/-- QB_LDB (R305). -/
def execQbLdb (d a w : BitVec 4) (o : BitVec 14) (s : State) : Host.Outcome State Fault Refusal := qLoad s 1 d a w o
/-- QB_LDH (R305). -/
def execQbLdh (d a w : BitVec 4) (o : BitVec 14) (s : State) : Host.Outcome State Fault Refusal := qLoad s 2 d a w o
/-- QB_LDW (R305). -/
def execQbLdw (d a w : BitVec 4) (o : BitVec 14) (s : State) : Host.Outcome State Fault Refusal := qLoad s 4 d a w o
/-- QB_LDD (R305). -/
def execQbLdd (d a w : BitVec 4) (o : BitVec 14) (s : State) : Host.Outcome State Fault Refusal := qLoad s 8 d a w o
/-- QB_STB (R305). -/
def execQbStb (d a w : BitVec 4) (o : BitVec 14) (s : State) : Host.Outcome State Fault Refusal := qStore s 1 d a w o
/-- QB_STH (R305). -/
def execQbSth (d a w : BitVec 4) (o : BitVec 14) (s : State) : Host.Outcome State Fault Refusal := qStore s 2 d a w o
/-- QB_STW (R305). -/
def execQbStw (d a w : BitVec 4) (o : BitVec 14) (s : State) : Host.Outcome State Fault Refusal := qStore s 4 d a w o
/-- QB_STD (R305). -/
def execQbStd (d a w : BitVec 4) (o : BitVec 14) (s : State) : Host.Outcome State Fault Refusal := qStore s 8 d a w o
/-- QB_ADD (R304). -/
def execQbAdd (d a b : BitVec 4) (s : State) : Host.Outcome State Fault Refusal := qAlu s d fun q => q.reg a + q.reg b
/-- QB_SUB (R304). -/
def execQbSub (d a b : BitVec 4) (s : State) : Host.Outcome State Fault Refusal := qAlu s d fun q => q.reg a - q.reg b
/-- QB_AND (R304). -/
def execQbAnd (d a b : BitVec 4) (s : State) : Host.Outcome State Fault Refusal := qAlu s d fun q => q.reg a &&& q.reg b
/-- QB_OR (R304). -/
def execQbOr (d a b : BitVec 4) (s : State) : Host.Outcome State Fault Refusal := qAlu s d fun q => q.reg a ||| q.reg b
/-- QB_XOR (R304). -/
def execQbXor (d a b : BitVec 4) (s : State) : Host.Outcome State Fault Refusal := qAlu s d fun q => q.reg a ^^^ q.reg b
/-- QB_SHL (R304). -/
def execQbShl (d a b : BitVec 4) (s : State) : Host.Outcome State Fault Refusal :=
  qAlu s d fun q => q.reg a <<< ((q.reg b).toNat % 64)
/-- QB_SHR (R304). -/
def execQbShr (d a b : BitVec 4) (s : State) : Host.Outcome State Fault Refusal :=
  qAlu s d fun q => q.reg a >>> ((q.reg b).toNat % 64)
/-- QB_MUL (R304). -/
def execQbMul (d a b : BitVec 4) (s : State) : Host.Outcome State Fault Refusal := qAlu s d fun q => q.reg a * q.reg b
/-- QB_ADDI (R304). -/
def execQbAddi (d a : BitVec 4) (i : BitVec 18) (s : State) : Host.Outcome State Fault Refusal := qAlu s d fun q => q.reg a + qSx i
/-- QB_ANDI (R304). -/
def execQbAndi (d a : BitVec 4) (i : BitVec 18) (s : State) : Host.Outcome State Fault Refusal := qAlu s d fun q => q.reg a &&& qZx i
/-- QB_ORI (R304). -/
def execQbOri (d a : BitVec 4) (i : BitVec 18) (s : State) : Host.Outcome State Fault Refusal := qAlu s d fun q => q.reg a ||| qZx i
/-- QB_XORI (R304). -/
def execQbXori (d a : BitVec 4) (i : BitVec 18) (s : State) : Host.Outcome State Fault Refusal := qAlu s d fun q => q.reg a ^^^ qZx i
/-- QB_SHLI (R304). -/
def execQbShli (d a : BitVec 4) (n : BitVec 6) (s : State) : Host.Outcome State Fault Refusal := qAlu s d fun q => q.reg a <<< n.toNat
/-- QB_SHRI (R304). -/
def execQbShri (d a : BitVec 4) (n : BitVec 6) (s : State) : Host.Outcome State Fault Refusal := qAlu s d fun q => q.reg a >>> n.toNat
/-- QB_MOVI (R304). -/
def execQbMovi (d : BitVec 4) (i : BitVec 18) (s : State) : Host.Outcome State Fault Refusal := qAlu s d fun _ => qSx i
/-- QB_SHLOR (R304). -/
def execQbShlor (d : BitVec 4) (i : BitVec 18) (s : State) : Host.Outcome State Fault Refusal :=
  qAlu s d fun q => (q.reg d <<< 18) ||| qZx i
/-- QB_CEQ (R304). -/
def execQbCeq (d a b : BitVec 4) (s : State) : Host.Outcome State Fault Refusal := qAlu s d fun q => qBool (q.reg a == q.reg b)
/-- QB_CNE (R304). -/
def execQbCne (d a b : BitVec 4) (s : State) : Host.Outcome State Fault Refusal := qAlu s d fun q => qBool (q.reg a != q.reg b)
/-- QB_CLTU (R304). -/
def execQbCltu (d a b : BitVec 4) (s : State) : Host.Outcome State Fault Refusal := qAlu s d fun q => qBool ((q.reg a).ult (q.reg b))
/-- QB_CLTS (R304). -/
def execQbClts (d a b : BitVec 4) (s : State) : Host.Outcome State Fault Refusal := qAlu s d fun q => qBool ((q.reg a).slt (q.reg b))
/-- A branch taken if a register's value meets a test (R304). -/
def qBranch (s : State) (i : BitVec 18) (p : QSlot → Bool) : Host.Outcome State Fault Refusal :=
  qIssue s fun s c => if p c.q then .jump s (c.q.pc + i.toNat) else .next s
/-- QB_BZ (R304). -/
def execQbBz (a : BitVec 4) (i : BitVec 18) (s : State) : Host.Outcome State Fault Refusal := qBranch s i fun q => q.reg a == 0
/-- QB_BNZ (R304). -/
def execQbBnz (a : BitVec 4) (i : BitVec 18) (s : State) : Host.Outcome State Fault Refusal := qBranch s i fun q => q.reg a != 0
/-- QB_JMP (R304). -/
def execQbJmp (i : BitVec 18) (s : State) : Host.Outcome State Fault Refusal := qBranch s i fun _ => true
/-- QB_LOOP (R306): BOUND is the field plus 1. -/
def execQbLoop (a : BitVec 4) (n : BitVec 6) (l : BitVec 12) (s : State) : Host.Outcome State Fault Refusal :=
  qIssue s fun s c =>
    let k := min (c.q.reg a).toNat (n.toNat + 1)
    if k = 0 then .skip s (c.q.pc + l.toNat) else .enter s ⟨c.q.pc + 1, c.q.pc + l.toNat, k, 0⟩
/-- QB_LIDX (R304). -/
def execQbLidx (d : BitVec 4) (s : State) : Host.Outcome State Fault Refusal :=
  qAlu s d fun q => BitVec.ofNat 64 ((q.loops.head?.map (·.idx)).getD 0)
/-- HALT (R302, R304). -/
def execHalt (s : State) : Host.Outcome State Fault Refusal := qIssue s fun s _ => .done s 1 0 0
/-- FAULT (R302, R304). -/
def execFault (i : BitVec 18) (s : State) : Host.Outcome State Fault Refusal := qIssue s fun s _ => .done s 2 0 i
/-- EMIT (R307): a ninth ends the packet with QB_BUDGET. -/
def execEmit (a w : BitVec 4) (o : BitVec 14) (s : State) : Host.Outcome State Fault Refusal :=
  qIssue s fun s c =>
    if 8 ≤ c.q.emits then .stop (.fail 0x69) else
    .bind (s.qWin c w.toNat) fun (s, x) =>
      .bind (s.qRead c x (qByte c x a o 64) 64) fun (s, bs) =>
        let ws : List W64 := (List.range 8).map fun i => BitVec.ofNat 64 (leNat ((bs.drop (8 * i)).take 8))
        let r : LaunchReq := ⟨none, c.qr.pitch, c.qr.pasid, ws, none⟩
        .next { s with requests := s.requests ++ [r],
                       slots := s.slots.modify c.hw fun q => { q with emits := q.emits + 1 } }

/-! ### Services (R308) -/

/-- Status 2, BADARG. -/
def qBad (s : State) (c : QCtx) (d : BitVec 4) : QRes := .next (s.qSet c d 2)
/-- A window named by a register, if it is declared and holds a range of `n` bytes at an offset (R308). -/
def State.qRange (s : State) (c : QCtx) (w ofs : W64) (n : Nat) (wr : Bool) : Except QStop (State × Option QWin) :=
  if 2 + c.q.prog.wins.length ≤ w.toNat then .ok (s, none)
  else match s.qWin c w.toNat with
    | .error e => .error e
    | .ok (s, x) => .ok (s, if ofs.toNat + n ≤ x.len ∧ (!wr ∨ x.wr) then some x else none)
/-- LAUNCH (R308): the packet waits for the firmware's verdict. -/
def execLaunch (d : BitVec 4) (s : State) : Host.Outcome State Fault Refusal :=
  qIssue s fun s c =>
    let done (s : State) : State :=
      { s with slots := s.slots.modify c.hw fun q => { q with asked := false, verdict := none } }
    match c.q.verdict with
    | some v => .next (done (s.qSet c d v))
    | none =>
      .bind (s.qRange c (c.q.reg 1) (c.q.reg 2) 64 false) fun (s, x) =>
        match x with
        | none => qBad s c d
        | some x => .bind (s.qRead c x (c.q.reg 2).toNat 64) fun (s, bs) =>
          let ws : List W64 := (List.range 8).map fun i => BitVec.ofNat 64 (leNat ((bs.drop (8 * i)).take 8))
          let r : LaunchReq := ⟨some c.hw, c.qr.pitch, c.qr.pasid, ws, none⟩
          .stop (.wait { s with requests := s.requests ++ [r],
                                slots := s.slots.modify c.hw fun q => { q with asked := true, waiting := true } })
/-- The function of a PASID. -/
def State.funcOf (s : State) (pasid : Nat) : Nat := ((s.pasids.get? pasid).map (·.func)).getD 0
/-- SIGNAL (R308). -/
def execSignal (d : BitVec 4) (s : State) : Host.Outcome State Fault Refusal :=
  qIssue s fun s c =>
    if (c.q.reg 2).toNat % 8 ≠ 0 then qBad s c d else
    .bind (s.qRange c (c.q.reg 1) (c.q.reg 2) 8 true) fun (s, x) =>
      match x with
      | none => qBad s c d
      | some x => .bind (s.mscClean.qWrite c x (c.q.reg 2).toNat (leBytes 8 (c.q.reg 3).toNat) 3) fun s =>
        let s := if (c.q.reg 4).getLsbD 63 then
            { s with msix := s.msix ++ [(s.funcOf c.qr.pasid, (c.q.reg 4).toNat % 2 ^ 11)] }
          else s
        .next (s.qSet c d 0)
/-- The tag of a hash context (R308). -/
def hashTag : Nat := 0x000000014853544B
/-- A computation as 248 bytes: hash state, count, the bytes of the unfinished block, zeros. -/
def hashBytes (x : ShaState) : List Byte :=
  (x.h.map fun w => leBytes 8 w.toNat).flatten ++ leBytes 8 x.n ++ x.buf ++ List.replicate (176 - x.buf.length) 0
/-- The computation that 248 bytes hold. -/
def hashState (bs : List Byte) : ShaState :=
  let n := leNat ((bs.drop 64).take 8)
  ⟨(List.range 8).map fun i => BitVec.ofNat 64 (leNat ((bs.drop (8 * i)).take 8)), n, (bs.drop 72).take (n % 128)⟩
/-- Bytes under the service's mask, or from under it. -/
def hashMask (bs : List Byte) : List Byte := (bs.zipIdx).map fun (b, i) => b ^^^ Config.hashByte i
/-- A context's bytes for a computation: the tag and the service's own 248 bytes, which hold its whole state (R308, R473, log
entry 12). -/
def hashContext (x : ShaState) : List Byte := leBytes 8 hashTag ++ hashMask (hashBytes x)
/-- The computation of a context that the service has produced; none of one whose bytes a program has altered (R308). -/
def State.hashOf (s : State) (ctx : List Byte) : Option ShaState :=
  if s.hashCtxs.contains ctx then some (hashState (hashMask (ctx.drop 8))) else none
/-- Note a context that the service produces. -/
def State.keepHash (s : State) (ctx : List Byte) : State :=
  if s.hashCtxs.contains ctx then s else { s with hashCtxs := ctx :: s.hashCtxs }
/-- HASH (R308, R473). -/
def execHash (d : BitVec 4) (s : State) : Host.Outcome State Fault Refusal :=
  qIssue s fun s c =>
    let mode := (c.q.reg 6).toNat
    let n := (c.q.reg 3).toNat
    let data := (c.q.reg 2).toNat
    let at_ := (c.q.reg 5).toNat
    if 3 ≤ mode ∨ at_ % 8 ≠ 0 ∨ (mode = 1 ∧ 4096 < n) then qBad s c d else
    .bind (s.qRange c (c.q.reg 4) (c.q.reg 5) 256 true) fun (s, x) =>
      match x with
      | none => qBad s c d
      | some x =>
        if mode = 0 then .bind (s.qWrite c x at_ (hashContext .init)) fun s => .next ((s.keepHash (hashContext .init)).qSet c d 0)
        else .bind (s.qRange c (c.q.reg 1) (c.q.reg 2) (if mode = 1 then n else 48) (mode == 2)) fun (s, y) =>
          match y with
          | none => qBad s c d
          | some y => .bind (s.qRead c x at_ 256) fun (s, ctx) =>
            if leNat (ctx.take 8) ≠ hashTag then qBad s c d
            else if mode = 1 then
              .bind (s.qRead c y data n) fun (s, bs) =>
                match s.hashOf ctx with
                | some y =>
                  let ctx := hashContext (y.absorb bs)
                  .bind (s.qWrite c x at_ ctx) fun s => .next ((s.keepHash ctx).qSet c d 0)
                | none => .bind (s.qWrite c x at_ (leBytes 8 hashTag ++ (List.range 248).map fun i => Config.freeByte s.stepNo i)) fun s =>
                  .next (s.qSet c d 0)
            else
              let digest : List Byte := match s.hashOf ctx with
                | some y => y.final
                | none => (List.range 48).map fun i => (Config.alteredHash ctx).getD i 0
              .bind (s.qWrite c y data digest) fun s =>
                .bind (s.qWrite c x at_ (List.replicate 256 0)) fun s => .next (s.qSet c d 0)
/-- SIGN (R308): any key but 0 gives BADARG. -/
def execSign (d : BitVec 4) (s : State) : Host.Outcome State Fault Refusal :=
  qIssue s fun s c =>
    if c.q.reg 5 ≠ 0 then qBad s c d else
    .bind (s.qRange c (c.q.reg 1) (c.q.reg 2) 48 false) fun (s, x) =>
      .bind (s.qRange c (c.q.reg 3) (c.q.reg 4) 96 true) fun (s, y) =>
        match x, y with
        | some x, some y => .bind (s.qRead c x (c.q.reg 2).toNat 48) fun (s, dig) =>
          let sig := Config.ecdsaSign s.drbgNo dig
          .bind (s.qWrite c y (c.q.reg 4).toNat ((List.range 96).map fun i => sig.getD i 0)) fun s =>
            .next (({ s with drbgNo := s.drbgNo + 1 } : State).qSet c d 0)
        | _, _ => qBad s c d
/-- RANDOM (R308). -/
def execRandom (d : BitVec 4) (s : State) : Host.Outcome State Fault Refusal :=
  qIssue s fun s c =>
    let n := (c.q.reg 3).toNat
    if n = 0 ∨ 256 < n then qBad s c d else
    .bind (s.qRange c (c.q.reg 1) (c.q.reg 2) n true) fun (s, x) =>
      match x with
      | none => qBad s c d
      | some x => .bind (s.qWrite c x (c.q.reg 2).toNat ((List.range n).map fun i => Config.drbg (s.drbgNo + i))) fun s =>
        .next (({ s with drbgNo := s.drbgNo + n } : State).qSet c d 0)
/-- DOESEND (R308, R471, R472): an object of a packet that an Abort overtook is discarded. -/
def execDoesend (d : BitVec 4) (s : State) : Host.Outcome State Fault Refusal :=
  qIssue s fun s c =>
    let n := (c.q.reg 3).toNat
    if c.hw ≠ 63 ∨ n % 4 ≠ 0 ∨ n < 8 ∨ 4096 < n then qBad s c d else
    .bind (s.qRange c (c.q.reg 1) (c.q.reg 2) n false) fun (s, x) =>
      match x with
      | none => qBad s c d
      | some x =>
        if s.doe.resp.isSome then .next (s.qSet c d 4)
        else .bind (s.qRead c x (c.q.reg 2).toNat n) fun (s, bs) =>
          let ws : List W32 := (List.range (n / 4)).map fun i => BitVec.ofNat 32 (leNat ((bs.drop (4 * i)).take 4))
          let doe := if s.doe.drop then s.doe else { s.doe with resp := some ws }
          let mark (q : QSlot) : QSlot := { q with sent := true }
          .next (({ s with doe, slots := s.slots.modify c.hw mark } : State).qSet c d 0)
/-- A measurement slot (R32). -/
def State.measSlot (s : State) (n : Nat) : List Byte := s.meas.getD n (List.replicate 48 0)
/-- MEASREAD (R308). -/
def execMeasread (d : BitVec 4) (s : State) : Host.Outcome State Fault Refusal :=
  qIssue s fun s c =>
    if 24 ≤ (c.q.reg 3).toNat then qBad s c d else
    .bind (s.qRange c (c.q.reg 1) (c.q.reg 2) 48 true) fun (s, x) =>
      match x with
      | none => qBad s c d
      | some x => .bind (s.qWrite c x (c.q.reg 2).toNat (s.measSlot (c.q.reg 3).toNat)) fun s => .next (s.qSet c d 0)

+ + + +

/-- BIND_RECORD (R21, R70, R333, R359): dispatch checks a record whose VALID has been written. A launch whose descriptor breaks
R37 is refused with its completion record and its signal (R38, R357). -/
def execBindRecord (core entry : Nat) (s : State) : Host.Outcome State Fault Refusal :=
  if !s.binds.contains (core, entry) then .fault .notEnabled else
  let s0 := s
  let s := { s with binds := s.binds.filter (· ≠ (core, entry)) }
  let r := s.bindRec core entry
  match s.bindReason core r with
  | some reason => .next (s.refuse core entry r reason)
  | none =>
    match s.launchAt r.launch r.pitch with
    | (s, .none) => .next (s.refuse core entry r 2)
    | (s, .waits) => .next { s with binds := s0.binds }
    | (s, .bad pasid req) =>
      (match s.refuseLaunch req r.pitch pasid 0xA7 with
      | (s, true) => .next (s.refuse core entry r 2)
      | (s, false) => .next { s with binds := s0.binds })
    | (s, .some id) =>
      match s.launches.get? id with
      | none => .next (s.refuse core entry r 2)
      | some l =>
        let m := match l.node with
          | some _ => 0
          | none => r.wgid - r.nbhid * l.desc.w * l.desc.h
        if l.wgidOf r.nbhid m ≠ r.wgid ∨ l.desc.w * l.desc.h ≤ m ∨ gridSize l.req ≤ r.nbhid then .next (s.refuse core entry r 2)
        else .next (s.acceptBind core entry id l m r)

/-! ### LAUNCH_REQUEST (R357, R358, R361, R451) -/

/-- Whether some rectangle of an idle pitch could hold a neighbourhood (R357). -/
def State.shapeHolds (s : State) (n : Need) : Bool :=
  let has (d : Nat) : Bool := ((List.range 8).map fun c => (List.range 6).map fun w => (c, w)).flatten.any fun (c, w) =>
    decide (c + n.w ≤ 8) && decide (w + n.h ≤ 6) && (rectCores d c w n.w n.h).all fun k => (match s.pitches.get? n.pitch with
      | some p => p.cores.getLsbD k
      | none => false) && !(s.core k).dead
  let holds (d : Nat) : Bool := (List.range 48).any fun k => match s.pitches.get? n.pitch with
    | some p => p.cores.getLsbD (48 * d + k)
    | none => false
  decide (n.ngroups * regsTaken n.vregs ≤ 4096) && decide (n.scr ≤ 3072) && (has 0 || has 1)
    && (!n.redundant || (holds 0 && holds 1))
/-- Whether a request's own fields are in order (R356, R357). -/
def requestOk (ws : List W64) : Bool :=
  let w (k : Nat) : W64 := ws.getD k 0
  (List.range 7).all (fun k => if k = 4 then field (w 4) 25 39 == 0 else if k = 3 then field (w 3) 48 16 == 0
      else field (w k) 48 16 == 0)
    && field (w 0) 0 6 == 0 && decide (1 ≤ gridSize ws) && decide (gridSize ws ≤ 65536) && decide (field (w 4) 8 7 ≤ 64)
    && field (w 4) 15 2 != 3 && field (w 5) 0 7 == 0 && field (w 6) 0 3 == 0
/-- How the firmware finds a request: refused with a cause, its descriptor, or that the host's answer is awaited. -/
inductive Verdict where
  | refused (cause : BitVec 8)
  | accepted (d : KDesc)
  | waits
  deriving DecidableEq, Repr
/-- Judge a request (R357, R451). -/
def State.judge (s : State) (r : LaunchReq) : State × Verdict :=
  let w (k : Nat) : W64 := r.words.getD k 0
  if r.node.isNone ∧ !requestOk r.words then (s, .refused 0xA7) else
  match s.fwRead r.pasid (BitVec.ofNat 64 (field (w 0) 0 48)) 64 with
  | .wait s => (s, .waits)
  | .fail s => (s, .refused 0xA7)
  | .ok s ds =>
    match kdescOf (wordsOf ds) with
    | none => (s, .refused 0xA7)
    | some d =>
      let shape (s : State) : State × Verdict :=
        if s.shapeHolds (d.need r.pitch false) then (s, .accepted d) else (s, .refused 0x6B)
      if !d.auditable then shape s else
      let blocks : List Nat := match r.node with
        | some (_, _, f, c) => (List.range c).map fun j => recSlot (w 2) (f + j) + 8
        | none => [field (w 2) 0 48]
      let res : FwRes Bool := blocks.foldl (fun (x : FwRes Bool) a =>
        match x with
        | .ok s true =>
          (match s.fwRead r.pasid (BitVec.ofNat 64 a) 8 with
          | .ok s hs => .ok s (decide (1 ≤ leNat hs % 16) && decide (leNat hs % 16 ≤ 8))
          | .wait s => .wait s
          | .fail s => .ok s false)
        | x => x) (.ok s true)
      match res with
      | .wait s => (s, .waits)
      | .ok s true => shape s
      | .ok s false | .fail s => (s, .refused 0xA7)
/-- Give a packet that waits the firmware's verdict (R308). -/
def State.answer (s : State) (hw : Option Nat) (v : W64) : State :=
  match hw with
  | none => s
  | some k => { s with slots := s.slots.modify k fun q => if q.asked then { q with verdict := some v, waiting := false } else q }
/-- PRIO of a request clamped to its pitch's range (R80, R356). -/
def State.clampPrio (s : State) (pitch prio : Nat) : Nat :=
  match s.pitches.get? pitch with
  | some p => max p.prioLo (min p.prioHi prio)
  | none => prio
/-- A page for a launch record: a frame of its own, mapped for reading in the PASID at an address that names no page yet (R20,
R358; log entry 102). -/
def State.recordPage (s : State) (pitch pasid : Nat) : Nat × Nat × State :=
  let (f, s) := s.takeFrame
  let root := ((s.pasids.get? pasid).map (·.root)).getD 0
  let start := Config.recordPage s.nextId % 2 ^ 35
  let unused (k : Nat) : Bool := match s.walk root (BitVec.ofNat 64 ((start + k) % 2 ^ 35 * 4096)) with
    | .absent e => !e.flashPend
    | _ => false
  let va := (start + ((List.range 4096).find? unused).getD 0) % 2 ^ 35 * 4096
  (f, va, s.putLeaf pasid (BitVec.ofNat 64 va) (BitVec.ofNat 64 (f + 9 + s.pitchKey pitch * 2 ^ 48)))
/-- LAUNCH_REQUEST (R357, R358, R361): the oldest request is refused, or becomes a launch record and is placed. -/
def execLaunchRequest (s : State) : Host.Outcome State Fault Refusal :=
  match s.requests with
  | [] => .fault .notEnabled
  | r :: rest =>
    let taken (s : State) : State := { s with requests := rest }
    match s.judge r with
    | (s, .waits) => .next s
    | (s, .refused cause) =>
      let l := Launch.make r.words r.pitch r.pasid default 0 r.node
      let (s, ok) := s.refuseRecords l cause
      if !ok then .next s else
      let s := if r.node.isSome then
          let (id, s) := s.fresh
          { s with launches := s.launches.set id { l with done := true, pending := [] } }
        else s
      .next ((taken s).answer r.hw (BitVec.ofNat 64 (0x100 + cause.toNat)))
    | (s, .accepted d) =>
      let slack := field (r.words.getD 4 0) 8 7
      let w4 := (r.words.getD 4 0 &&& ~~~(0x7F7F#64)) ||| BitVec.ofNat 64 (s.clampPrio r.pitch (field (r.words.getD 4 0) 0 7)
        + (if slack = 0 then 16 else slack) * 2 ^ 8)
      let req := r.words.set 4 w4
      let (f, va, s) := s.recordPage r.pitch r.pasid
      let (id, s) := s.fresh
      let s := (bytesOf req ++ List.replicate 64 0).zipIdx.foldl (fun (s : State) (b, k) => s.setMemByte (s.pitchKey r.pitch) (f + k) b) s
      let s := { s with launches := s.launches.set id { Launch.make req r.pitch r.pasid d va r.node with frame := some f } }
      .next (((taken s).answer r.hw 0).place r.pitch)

+ + + +

WHAT THIS TASK INVOLVES -
Out of the material above, output word for word the line with "QB_LDB (R305). -/", the line with "QB_LDW (R305). -/", and all lines between them, with nothing else.

WRITTEN RESPONSE -
/-- QB_LDB (R305). -/
def execQbLdb (d a w : BitVec 4) (o : BitVec 14) (s : State) : Host.Outcome State Fault Refusal := qLoad s 1 d a w o
/-- QB_LDH (R305). -/
def execQbLdh (d a w : BitVec 4) (o : BitVec 14) (s : State) : Host.Outcome State Fault Refusal := qLoad s 2 d a w o
/-- QB_LDW (R305). -/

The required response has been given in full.